Quote every entry word for word.

○ ○ ○ ○ ○ ○ ○

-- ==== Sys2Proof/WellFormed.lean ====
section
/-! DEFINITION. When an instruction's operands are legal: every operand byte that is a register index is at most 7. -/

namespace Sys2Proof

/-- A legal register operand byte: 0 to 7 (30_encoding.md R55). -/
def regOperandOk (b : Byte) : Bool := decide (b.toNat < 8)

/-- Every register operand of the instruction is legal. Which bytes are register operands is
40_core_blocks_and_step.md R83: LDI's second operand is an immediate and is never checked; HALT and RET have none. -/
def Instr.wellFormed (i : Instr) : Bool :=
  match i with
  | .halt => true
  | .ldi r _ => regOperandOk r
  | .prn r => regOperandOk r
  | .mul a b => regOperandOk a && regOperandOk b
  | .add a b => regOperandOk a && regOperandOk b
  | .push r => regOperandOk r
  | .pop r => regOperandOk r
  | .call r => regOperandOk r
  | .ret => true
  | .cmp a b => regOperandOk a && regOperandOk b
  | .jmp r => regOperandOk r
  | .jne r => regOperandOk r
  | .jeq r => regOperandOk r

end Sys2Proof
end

○ ○ ○ ○ ○ ○ ○

ANSWER TO THIS TASK:
-- ==== Sys2Proof/WellFormed.lean ====
section
/-! DEFINITION. When an instruction's operands are legal: every operand byte that is a register index is at most 7. -/

namespace Sys2Proof

/-- A legal register operand byte: 0 to 7 (30_encoding.md R55). -/
def regOperandOk (b : Byte) : Bool := decide (b.toNat < 8)

/-- Every register operand of the instruction is legal. Which bytes are register operands is
40_core_blocks_and_step.md R83: LDI's second operand is an immediate and is never checked; HALT and RET have none. -/
def Instr.wellFormed (i : Instr) : Bool :=
  match i with
  | .halt => true
  | .ldi r _ => regOperandOk r
  | .prn r => regOperandOk r
  | .mul a b => regOperandOk a && regOperandOk b
  | .add a b => regOperandOk a && regOperandOk b
  | .push r => regOperandOk r
  | .pop r => regOperandOk r
  | .call r => regOperandOk r
  | .ret => true
  | .cmp a b => regOperandOk a && regOperandOk b
  | .jmp r => regOperandOk r
  | .jne r => regOperandOk r
  | .jeq r => regOperandOk r

end Sys2Proof
end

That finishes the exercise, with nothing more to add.